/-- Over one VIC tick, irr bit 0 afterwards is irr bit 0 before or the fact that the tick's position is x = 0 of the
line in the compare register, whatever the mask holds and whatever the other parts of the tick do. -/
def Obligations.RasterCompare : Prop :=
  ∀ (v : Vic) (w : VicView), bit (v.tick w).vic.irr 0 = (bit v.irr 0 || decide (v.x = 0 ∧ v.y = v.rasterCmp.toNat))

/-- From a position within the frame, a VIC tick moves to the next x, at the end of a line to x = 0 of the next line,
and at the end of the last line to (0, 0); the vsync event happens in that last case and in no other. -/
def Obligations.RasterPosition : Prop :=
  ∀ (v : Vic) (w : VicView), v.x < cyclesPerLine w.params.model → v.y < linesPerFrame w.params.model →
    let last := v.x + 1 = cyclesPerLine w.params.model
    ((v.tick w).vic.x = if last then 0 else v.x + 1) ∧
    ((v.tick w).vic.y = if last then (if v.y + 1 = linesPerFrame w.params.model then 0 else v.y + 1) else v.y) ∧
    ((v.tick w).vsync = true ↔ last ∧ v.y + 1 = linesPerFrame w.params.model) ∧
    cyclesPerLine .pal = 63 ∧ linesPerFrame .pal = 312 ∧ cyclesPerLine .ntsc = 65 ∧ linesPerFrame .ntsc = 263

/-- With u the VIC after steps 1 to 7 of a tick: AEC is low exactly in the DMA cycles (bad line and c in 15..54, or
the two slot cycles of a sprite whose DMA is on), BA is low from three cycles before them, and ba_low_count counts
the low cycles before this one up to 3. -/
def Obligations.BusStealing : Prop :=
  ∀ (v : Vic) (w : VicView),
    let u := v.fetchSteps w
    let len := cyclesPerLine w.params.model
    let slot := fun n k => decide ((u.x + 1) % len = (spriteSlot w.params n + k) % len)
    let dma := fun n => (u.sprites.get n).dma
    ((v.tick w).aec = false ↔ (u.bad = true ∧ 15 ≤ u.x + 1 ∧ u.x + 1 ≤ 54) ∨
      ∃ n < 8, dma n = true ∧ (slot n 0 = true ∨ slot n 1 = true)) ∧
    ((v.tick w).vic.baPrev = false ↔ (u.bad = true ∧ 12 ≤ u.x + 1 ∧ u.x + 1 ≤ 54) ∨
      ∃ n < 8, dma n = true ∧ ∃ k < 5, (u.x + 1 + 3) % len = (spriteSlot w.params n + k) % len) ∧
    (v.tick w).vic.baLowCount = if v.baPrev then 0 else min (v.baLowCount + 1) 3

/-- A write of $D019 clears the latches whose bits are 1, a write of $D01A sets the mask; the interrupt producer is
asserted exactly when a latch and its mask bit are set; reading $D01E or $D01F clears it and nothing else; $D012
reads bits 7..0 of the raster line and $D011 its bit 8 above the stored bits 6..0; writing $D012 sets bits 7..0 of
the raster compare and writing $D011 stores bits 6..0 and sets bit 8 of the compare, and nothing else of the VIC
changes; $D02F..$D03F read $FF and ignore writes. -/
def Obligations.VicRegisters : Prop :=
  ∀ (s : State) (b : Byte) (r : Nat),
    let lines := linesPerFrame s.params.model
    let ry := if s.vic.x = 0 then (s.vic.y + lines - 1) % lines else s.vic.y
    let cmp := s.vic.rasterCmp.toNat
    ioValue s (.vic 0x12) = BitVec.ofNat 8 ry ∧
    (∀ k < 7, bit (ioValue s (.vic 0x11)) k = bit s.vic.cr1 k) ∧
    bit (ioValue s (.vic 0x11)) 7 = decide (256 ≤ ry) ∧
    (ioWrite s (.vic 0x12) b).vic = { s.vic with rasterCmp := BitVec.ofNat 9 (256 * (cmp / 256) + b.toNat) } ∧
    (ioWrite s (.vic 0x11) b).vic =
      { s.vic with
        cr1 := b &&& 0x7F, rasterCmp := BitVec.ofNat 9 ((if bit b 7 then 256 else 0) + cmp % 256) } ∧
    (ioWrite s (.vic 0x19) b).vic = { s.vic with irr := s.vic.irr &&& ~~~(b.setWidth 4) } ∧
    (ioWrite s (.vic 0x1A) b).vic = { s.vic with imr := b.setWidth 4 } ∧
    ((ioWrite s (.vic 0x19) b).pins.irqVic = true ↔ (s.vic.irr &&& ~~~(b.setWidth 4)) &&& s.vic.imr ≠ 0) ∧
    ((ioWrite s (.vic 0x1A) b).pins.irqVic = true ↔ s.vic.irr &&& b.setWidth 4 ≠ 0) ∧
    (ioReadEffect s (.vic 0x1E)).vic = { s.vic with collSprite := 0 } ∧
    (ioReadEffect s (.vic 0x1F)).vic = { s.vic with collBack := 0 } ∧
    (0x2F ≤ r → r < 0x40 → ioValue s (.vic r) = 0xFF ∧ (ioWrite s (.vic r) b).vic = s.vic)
━━━━━━━━━━━━━━━━━━━━
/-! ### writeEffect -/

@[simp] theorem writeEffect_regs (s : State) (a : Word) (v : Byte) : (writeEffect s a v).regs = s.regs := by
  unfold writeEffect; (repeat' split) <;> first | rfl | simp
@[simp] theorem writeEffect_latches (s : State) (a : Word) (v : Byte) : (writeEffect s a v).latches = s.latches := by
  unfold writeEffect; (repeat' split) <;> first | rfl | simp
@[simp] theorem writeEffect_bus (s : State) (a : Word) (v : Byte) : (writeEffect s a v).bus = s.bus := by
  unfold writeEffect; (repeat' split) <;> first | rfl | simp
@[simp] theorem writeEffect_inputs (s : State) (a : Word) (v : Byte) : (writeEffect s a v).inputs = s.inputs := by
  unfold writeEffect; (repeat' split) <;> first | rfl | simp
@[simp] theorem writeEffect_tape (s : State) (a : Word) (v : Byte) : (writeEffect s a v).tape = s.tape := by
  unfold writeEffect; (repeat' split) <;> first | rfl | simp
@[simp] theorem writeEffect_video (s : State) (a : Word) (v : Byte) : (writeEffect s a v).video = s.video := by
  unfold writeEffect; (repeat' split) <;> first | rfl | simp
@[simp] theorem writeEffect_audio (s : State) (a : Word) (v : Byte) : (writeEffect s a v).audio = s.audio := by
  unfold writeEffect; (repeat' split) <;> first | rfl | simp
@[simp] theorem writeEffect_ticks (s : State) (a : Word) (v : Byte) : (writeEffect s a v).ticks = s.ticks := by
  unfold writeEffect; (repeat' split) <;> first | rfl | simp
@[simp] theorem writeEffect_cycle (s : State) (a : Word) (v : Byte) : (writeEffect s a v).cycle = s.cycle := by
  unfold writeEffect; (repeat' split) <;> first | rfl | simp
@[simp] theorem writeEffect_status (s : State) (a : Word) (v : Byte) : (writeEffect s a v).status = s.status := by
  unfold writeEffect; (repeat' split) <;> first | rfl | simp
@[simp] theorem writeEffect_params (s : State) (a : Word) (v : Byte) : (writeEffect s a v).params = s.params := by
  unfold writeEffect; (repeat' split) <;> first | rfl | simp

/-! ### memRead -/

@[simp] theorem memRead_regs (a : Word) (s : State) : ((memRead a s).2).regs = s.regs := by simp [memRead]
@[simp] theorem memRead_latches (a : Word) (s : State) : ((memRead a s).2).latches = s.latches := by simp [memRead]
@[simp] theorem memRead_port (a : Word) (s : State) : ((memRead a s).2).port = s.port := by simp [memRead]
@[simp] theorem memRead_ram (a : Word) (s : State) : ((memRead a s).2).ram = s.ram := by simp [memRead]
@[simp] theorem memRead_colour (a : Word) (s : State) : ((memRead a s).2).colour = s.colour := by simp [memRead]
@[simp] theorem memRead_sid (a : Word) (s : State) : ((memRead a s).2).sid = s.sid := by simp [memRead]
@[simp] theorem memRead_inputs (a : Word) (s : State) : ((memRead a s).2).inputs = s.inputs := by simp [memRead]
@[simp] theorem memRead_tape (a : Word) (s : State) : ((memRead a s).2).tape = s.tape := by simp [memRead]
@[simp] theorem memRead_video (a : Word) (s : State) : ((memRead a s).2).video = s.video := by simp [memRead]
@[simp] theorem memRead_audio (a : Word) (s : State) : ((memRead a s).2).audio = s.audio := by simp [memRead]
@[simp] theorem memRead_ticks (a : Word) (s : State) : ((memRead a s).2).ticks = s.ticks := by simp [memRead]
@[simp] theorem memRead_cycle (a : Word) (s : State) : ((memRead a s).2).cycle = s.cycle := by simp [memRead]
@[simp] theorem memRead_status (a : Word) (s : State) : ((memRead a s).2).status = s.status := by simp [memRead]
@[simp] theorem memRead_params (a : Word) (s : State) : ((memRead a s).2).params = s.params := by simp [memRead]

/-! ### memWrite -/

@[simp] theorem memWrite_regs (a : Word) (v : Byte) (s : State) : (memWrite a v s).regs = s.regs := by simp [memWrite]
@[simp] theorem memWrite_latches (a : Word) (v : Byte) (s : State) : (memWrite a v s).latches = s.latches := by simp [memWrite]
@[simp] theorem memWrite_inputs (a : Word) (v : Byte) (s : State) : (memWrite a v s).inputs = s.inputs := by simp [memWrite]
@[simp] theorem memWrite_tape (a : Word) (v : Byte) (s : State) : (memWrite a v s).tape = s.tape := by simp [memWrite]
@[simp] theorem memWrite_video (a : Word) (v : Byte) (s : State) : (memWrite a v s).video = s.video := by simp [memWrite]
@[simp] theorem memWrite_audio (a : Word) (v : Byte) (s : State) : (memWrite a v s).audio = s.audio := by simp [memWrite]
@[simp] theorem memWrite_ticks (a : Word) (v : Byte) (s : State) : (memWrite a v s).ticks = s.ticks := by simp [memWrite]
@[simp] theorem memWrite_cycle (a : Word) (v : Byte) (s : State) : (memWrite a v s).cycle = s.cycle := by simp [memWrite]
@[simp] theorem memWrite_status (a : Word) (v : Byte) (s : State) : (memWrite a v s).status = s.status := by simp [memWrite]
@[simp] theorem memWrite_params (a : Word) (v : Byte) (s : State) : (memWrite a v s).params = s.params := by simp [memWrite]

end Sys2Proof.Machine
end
━━━━━━━━━━━━━━━━━━━━
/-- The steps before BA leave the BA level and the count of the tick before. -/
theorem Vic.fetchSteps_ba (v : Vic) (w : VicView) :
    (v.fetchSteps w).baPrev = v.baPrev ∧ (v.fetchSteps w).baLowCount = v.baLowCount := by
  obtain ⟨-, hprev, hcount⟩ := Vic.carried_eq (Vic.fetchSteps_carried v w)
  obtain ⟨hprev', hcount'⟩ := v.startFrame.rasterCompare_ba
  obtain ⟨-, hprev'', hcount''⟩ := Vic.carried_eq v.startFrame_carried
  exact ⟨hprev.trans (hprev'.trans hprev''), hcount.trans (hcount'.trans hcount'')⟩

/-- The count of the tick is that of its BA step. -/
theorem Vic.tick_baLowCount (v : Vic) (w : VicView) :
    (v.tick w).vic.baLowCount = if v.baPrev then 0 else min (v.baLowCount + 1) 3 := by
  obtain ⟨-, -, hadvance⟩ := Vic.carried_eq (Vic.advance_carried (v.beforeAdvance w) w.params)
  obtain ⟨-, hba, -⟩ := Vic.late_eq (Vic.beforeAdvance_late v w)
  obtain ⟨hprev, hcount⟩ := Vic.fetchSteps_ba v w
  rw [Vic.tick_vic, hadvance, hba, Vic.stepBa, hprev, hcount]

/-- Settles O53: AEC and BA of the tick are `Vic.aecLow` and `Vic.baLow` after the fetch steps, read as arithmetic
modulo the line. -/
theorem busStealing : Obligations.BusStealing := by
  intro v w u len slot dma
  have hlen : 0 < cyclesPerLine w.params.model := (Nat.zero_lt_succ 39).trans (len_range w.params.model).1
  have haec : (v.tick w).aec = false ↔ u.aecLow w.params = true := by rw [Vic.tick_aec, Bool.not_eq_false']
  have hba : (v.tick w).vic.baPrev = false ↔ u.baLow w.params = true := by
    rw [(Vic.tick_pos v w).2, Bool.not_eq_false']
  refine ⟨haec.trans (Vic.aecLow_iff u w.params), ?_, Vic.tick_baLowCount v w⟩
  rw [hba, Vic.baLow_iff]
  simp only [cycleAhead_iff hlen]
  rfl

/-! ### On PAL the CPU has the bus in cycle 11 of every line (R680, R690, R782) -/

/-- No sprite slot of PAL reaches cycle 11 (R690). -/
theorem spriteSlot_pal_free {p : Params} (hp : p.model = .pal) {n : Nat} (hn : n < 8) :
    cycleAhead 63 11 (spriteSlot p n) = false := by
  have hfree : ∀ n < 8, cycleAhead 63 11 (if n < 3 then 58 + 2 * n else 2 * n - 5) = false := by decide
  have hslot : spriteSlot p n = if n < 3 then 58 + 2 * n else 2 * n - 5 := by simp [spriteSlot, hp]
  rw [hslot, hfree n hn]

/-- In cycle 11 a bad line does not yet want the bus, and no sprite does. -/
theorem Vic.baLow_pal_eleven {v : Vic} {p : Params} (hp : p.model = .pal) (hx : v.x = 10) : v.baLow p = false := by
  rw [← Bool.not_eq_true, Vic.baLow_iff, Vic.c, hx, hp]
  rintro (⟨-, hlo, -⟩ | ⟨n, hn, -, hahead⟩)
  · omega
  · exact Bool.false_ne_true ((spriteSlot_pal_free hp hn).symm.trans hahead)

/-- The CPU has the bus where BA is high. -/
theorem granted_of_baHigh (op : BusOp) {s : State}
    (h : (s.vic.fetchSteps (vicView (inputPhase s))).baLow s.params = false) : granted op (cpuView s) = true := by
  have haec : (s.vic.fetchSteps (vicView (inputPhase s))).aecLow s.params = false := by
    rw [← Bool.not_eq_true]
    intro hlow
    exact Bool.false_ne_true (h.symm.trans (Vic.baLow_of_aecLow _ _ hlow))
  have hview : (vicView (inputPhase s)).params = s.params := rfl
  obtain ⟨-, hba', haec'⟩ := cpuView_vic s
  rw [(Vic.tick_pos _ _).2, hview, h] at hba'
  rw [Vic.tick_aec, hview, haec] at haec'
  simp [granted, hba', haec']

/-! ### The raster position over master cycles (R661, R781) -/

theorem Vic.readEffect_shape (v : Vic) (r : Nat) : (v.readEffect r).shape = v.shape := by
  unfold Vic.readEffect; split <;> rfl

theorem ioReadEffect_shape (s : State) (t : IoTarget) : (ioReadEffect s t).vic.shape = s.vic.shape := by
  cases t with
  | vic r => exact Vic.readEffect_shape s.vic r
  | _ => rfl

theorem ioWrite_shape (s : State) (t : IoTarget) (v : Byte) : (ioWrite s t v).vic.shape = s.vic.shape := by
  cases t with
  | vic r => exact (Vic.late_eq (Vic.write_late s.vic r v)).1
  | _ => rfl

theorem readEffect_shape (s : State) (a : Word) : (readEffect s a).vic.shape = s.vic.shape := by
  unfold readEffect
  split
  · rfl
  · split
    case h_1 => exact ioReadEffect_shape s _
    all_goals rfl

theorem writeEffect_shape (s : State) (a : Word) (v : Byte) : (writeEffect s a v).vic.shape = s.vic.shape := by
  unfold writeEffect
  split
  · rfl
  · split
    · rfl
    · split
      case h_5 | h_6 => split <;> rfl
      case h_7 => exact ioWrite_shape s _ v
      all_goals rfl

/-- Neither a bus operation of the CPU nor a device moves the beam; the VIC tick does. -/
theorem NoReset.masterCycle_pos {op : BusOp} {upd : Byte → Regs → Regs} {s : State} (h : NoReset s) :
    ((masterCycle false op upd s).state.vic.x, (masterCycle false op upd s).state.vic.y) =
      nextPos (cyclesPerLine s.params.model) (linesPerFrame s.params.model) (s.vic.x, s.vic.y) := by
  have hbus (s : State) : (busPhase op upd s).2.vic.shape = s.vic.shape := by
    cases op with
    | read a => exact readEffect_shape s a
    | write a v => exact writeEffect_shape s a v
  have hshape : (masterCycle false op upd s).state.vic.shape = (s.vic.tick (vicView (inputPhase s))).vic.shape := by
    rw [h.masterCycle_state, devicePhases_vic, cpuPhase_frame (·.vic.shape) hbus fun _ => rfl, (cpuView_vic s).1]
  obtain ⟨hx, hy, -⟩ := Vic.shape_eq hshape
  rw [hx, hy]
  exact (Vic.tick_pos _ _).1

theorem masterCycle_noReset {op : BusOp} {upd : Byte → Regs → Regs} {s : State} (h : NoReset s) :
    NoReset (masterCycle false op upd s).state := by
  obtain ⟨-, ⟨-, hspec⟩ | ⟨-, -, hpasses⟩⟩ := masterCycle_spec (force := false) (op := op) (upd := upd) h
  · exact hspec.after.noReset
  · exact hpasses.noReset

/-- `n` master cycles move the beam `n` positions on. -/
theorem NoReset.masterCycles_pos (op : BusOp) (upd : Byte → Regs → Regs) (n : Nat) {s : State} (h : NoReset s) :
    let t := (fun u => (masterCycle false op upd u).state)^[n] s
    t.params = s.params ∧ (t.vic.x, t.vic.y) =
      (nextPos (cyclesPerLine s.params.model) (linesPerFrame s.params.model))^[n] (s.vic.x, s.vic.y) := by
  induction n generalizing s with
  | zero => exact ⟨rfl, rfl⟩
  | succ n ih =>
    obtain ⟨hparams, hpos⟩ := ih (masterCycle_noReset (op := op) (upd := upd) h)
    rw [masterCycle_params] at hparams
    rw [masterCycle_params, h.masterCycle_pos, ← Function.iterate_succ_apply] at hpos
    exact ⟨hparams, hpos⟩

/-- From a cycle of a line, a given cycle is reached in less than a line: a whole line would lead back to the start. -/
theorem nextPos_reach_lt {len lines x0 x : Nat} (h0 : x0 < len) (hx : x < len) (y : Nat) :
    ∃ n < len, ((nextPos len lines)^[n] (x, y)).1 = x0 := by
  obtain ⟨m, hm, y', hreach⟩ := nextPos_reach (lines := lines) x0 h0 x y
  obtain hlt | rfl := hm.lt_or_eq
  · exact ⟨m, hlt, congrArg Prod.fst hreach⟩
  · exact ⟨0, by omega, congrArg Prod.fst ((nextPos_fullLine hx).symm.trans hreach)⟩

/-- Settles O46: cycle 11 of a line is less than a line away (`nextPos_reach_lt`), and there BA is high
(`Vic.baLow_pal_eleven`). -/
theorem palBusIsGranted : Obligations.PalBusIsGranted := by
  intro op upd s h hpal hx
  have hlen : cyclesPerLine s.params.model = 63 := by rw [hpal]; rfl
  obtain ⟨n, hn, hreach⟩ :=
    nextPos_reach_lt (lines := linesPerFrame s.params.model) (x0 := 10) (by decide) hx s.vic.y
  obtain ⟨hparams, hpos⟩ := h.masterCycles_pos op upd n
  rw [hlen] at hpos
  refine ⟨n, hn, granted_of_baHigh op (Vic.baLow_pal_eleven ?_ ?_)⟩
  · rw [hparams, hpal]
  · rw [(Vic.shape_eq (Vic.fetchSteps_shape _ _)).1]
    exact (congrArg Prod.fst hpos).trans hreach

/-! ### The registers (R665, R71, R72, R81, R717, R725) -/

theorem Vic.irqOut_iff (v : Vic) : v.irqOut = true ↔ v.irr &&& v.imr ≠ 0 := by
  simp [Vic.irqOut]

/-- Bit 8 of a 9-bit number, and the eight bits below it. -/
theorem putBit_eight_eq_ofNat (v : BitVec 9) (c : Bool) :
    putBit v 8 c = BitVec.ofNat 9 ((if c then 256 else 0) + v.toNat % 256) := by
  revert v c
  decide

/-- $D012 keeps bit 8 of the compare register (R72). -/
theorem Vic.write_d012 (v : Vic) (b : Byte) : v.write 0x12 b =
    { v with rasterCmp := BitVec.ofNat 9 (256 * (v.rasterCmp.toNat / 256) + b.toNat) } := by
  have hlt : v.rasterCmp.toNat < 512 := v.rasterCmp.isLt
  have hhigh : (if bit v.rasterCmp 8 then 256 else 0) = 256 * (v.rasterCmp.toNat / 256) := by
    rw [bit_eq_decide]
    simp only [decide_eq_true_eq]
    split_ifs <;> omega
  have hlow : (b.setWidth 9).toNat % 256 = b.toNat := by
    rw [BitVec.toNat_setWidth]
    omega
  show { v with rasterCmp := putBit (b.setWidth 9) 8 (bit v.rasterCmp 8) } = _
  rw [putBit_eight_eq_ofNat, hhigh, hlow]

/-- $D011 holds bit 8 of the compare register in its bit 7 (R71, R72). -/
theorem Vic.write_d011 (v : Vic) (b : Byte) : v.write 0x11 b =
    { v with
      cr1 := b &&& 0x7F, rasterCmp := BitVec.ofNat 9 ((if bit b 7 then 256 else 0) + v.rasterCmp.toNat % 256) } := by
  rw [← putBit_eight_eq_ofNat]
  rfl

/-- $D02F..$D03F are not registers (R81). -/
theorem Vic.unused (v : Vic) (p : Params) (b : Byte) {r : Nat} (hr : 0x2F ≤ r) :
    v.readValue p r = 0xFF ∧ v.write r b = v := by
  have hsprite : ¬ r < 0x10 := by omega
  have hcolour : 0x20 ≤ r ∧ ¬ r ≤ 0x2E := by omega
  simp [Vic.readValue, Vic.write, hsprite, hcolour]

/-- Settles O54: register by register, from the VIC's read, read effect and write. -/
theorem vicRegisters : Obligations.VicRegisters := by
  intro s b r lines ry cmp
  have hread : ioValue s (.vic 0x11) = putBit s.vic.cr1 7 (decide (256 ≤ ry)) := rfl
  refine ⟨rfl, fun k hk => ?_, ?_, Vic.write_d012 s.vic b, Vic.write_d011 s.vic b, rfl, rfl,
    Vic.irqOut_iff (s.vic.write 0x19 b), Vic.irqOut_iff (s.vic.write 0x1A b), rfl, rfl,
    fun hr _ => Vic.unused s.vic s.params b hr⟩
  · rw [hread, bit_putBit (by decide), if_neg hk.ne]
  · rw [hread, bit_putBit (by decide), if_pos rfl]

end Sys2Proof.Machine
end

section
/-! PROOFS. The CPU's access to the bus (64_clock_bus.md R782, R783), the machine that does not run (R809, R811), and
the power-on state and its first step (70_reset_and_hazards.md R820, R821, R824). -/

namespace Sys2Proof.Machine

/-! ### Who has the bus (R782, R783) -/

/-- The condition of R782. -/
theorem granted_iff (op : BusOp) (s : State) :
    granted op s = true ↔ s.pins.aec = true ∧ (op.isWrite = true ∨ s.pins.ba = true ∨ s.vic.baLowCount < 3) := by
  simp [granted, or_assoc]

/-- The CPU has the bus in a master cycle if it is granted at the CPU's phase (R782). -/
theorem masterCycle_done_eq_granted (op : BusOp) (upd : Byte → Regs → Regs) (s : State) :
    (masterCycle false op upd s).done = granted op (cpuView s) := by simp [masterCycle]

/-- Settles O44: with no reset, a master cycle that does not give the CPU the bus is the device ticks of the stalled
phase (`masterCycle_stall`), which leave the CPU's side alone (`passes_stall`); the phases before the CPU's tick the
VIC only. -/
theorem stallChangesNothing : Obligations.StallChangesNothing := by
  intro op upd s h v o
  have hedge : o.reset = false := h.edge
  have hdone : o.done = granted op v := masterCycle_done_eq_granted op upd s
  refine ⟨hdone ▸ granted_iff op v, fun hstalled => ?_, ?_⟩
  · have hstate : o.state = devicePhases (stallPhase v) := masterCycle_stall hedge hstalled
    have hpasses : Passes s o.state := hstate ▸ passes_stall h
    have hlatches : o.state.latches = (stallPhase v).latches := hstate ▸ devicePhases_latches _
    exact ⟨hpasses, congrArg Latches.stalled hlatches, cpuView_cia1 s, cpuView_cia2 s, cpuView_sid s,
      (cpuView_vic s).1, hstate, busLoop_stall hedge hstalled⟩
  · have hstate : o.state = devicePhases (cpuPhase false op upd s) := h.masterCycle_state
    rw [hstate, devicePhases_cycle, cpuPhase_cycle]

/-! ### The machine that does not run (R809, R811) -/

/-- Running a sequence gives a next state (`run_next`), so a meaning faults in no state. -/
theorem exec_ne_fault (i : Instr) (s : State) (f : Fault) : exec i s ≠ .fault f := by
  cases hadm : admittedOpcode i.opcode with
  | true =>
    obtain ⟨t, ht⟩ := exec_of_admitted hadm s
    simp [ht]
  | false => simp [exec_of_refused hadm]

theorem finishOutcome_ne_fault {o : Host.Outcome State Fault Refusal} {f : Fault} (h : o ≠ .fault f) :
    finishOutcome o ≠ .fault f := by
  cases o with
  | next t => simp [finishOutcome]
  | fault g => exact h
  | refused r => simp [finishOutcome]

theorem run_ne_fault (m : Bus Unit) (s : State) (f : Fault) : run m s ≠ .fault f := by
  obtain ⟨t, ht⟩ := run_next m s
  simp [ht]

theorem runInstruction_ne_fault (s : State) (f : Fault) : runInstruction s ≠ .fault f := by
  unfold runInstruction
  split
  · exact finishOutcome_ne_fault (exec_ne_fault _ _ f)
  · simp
━━━━━━━━━━━━━━━━━━━━
Task instructions: Which lines above run from the one containing "writeEffect_shape s a v" down to the one containing "have hlen : cyclesPerLine"? Repeat exactly those, both ends included, and nothing else.

Reply to the task:
    | write a v => exact writeEffect_shape s a v
  have hshape : (masterCycle false op upd s).state.vic.shape = (s.vic.tick (vicView (inputPhase s))).vic.shape := by
    rw [h.masterCycle_state, devicePhases_vic, cpuPhase_frame (·.vic.shape) hbus fun _ => rfl, (cpuView_vic s).1]
  obtain ⟨hx, hy, -⟩ := Vic.shape_eq hshape
  rw [hx, hy]
  exact (Vic.tick_pos _ _).1

theorem masterCycle_noReset {op : BusOp} {upd : Byte → Regs → Regs} {s : State} (h : NoReset s) :
    NoReset (masterCycle false op upd s).state := by
  obtain ⟨-, ⟨-, hspec⟩ | ⟨-, -, hpasses⟩⟩ := masterCycle_spec (force := false) (op := op) (upd := upd) h
  · exact hspec.after.noReset
  · exact hpasses.noReset

/-- `n` master cycles move the beam `n` positions on. -/
theorem NoReset.masterCycles_pos (op : BusOp) (upd : Byte → Regs → Regs) (n : Nat) {s : State} (h : NoReset s) :
    let t := (fun u => (masterCycle false op upd u).state)^[n] s
    t.params = s.params ∧ (t.vic.x, t.vic.y) =
      (nextPos (cyclesPerLine s.params.model) (linesPerFrame s.params.model))^[n] (s.vic.x, s.vic.y) := by
  induction n generalizing s with
  | zero => exact ⟨rfl, rfl⟩
  | succ n ih =>
    obtain ⟨hparams, hpos⟩ := ih (masterCycle_noReset (op := op) (upd := upd) h)
    rw [masterCycle_params] at hparams
    rw [masterCycle_params, h.masterCycle_pos, ← Function.iterate_succ_apply] at hpos
    exact ⟨hparams, hpos⟩

/-- From a cycle of a line, a given cycle is reached in less than a line: a whole line would lead back to the start. -/
theorem nextPos_reach_lt {len lines x0 x : Nat} (h0 : x0 < len) (hx : x < len) (y : Nat) :
    ∃ n < len, ((nextPos len lines)^[n] (x, y)).1 = x0 := by
  obtain ⟨m, hm, y', hreach⟩ := nextPos_reach (lines := lines) x0 h0 x y
  obtain hlt | rfl := hm.lt_or_eq
  · exact ⟨m, hlt, congrArg Prod.fst hreach⟩
  · exact ⟨0, by omega, congrArg Prod.fst ((nextPos_fullLine hx).symm.trans hreach)⟩

/-- Settles O46: cycle 11 of a line is less than a line away (`nextPos_reach_lt`), and there BA is high
(`Vic.baLow_pal_eleven`). -/
theorem palBusIsGranted : Obligations.PalBusIsGranted := by
  intro op upd s h hpal hx
  have hlen : cyclesPerLine s.params.model = 63 := by rw [hpal]; rfl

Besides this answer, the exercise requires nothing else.